## WORK TASK
In the entries below, find the line with "found or not. -/" and the line with "exact ⟨j, hj, rfl⟩". Return those two lines and all lines between them, exactly.

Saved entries
Content starts

theorem keep_msixTableWrite (s : State) (i : Nat) (be : BitVec 4) (data : W32) :
    ∃ t, keep s (msixTableWrite (newCycle s) i be data) = .next t ∧
      TableWritten i ((msixWord s i &&& ~~~(laneMask be &&& msixBits i)) ||| (data &&& (laneMask be &&& msixBits i))) s t := by
  unfold msixTableWrite
  obtain ⟨o, p, hflush, -⟩ := flushMsix_eq { newCycle s with
    msixTable := smPut (msixReset i) s.msixTable i
      ((msixWord s i &&& ~~~(laneMask be &&& msixBits i)) ||| (data &&& (laneMask be &&& msixBits i))) }
  refine ⟨_, congrArg (keep s) hflush, rfl, ⟨rfl, rfl, sameBytes_of rfl rfl, rfl, rfl, rfl⟩, ?word, fun j hj => ?others⟩
  case word => exact smGet_smPut_same _ _ _ _
  case others => exact smGet_smPut_ne _ _ _ _ hj

theorem bar2Write_of_table (s : State) {off : Nat} (hlo : 0x8000 ≤ off) (hhi : off < 0x8400) (be : BitVec 4) (data : W32) :
    bar2Write s off be data = msixTableWrite s ((off - 0x8000) / 4) (laneEnables off be) data := by
  rw [bar2Write, if_neg (by omega), if_pos hhi]

theorem exec_msixTableWrite {s : State} (hs : s.phase = .ready) (hq : s.accessQ = []) (off : BitVec 16) (be : BitVec 4)
    (data : W32) : exec (.msixTableWrite off be data) s = keep s (bar2Write (newCycle s) off.toNat be data) :=
  whenReady_arrive_hif (a := .write 2 off.toNat be data) hs hq rfl (fun s => bar2Write s off.toNat be data)

/-- Settles O44: the fields of the link are stored as it goes down and as it comes up, and then what waited goes out; a request
is answered by the phase; a write of the table is one word's. -/
theorem linkConfigurationAndMessageTable : Obligations.LinkConfigurationAndMessageTable := by
  unfold Obligations.LinkConfigurationAndMessageTable
  intro s
  refine ⟨fun hs => ?down, fun hs speed width => ?up, fun hs hup w => ?answered, fun warm cause hs w => ?retried,
    fun hs hq off be data hlo hhi => ?table⟩
  case down =>
    exact ⟨_, exec_pcieLinkDown hs, decide_eq_false (by rw [getF_linkFields_up]; decide), getF_linkFields_speed s 0 0 0,
      getF_linkFields_width s 0 0 0, onlyRegs_linkFields s 0 0 0⟩
  case up =>
    obtain ⟨t, ht, hup, hspeed, hwidth, herr, hctx, hblocked, hdrops, hearly, hmem⟩ := commit_linkIsUp (s := s) (linkIsUp_flush _)
    exact ⟨t, (exec_pcieLinkUp hs speed width).trans ht, hup, hspeed.trans (speed_mod speed), hwidth.trans (lanes_mod width), herr,
      hctx, hblocked, hdrops, fun h h' => hearly ⟨h, h'⟩, hmem⟩
  case answered =>
    exact ⟨_, congrArg (keep s) (configRequest_of_up hs hup w.toNat), rfl, rfl⟩
  case retried =>
    exact ⟨_, congrArg (keep s) (configRequest_of_starting hs w.toNat), rfl, rfl⟩
  case table =>
    rw [exec_msixTableWrite hs hq, bar2Write_of_table _ hlo hhi]
    exact keep_msixTableWrite s _ _ data

end Sys2Proof.Machine
end

section
/-! SUPPORT. A mooring that becomes pending on a job (R539, R541, R543). -/

namespace Sys2Proof.Machine

/-- A request leaves a job where it stands. -/
theorem findJob_requestMoor_same {s : State} {k : Nat} {sub : W32} {j : Job} (hj : findJob s k sub = some j) (why : MoorWhy)
    (dryOnly : Bool) :
    ∃ x, findJob (requestMoor s k sub why dryOnly) k sub = some x ∧ x.phase = j.phase ∧ (why, dryOnly) ∈ x.pendingMoors := by
  refine ⟨_, findJob_updJob_same hj fun x => ?keys, ?phase, ?pending⟩
  case keys =>
    split
    · exact ⟨rfl, rfl⟩
    · exact ⟨rfl, rfl⟩
  case phase =>
    split
    · rfl
    · rfl
  case pending =>
    split
    · rename_i hthere
      exact List.contains_iff_mem.1 hthere
    · exact List.mem_append_right _ (List.mem_singleton.2 rfl)

theorem findJob_requestMoor_other {s : State} {k k' : Nat} {sub sub' : W32} {j : Job} (hj : findJob s k sub = some j)
    (hne : ¬ (k = k' ∧ sub = sub')) (why : MoorWhy) (dryOnly : Bool) :
    findJob (requestMoor s k' sub' why dryOnly) k sub = some j := by
  refine findJob_updJob_other hj (fun x => ?_) hne
  split
  · exact ⟨rfl, rfl⟩
  · exact ⟨rfl, rfl⟩

/-- Of a command's state, the jobs and the books of the units alone differ. -/
def JobsMoved (s u : State) : Prop := ∃ served jobs, u = { newCycle s with served := served, jobs := jobs }

theorem JobsMoved.updJob {s u : State} (h : JobsMoved s u) (k : Nat) (sub : W32) (f : Job → Job) :
    JobsMoved s (updJob u k sub f) := by
  obtain ⟨served, _, rfl⟩ := h
  exact ⟨served, _, rfl⟩

/-- A command that moves jobs answers with them, and no register and nothing of the frame differs. -/
theorem JobsMoved.keep {s u : State} (h : JobsMoved s u) :
    ∃ t, keep s u = .next t ∧ t.jobs = u.jobs ∧ t.regs = s.regs ∧ SameFrame s t := by
  obtain ⟨_, _, rfl⟩ := h
  exact ⟨_, rfl, rfl, rfl, rfl, rfl, sameBytes_of rfl rfl, rfl, rfl, rfl⟩

end Sys2Proof.Machine
end

section
/-! MOOR jobs, by the state of their target (R539). -/

namespace Sys2Proof.Machine

@[simp] theorem atWork_desc (s : State) (j : Job) : (atWork s j).desc = j.desc := by
  unfold atWork
  split
  · rfl
  · rfl

/-- A job that takes its unit leaves every other job, found or not. -/
theorem findJob_working_other {s : State} {k k' : Nat} {sub sub' : W32} {j : Job} (hj : findJob s k sub = some j)
    (hne : ¬ (k' = k ∧ sub' = sub)) : findJob (working s j) k' sub' = findJob s k' sub' := by
  cases hx : findJob s k' sub' with
  | none =>
    obtain ⟨f, hf, hjobs⟩ := working_jobs s j
    rw [findJob_map hjobs hf, hx, Option.map_none]
  | some x =>
    obtain ⟨rfl, rfl⟩ := key_of_findJob hj
    unfold working
    split
    · exact hx
    · exact findJob_updJob_other (s := { s with served := _ }) hx (fun _ => ⟨rfl, rfl⟩) hne

/-! ### What a MOOR does to its target -/

/-- A MOOR job shows the unit its target has taken (R447). -/
def unitShown (s : State) (k : Nat) (sub : W32) (x : Job) : State :=
  if x.unit = 0xFF then s else updJob s k sub (fun y => { y with unit := x.unit })

theorem JobsMoved.unitShown {s u : State} (h : JobsMoved s u) (k : Nat) (sub : W32) (x : Job) :
    JobsMoved s (unitShown u k sub x) := by
  unfold Machine.unitShown
  split
  · exact h
  · exact h.updJob _ _ _

theorem findJob_unitShown_same {s : State} {k : Nat} {sub : W32} {j : Job} (hj : findJob s k sub = some j) (x : Job) :
    ∃ m, findJob (unitShown s k sub x) k sub = some m ∧ m.phase = j.phase := by
  unfold unitShown
  split
  · exact ⟨j, hj, rfl⟩
  · exact ⟨_, findJob_updJob_same hj fun _ => ⟨rfl, rfl⟩, rfl⟩

theorem findJob_unitShown_other {s : State} {k k' : Nat} {sub sub' : W32} {j : Job} (hj : findJob s k sub = some j)
    (hne : ¬ (k = k' ∧ sub = sub')) (x : Job) : findJob (unitShown s k' sub' x) k sub = some j := by
  unfold unitShown
  split
  · exact hj
  · exact findJob_updJob_other hj (fun _ => ⟨rfl, rfl⟩) hne

/-- The target is held before its start, which counts as a mooring. -/
def heldBack (s : State) (tc : Nat) (ts : W32) : State :=
  updJob s tc ts (fun y => { y with phase := .held, moorings := y.moorings + 1 })

theorem findJob_heldBack_same {s : State} {tc : Nat} {ts : W32} {x : Job} (hx : findJob s tc ts = some x) :
    findJob (heldBack s tc ts) tc ts = some { x with phase := .held, moorings := x.moorings + 1 } :=
  findJob_updJob_same (f := fun y => { y with phase := .held, moorings := y.moorings + 1 }) hx fun _ => ⟨rfl, rfl⟩

theorem findJob_heldBack_other {s : State} {k tc : Nat} {sub ts : W32} {m : Job} (hm : findJob s k sub = some m)
    (hne : ¬ (k = tc ∧ sub = ts)) : findJob (heldBack s tc ts) k sub = some m :=
  findJob_updJob_other hm (fun _ => ⟨rfl, rfl⟩) hne

section
variable {s : State} {k tc : Nat} {sub ts : W32} {m x : Job} {dry : Bool} (hm : m.desc.body = .moor tc ts dry)
include hm

theorem moorTarget_of_gone (hx : findJob s tc ts = none) : moorTarget s k sub m = endJob s k sub 0 (some 2) 0 := by
  simp only [moorTarget, hm, hx]
  rfl

variable (hx : findJob s tc ts = some x)
include hx

theorem moorTarget_of_neverMoors (hn : x.desc.body.neverMoors = true) :
    moorTarget s k sub m = endJob (unitShown s k sub x) k sub 0 (some 3) 0 := by
  simp only [moorTarget, hm, hx, hn, if_true]
  rfl

variable (hn : x.desc.body.neverMoors = false)
include hn

theorem moorTarget_of_done (hphase : x.phase = .done) :
    moorTarget s k sub m = endJob (unitShown s k sub x) k sub 0 (some 2) 0 := by
  have hdone : x.isDone = true := decide_eq_true hphase
  simp only [moorTarget, hm, hx, hn, hdone, Bool.false_eq_true, if_true, if_false]
  rfl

Content ends

## YOUR RESPONSE
/-- A job that takes its unit leaves every other job, found or not. -/
theorem findJob_working_other {s : State} {k k' : Nat} {sub sub' : W32} {j : Job} (hj : findJob s k sub = some j)
    (hne : ¬ (k' = k ∧ sub' = sub)) : findJob (working s j) k' sub' = findJob s k' sub' := by
  cases hx : findJob s k' sub' with
  | none =>
    obtain ⟨f, hf, hjobs⟩ := working_jobs s j
    rw [findJob_map hjobs hf, hx, Option.map_none]
  | some x =>
    obtain ⟨rfl, rfl⟩ := key_of_findJob hj
    unfold working
    split
    · exact hx
    · exact findJob_updJob_other (s := { s with served := _ }) hx (fun _ => ⟨rfl, rfl⟩) hne

/-! ### What a MOOR does to its target -/

/-- A MOOR job shows the unit its target has taken (R447). -/
def unitShown (s : State) (k : Nat) (sub : W32) (x : Job) : State :=
  if x.unit = 0xFF then s else updJob s k sub (fun y => { y with unit := x.unit })

theorem JobsMoved.unitShown {s u : State} (h : JobsMoved s u) (k : Nat) (sub : W32) (x : Job) :
    JobsMoved s (unitShown u k sub x) := by
  unfold Machine.unitShown
  split
  · exact h
  · exact h.updJob _ _ _

theorem findJob_unitShown_same {s : State} {k : Nat} {sub : W32} {j : Job} (hj : findJob s k sub = some j) (x : Job) :
    ∃ m, findJob (unitShown s k sub x) k sub = some m ∧ m.phase = j.phase := by
  unfold unitShown
  split
  · exact ⟨j, hj, rfl⟩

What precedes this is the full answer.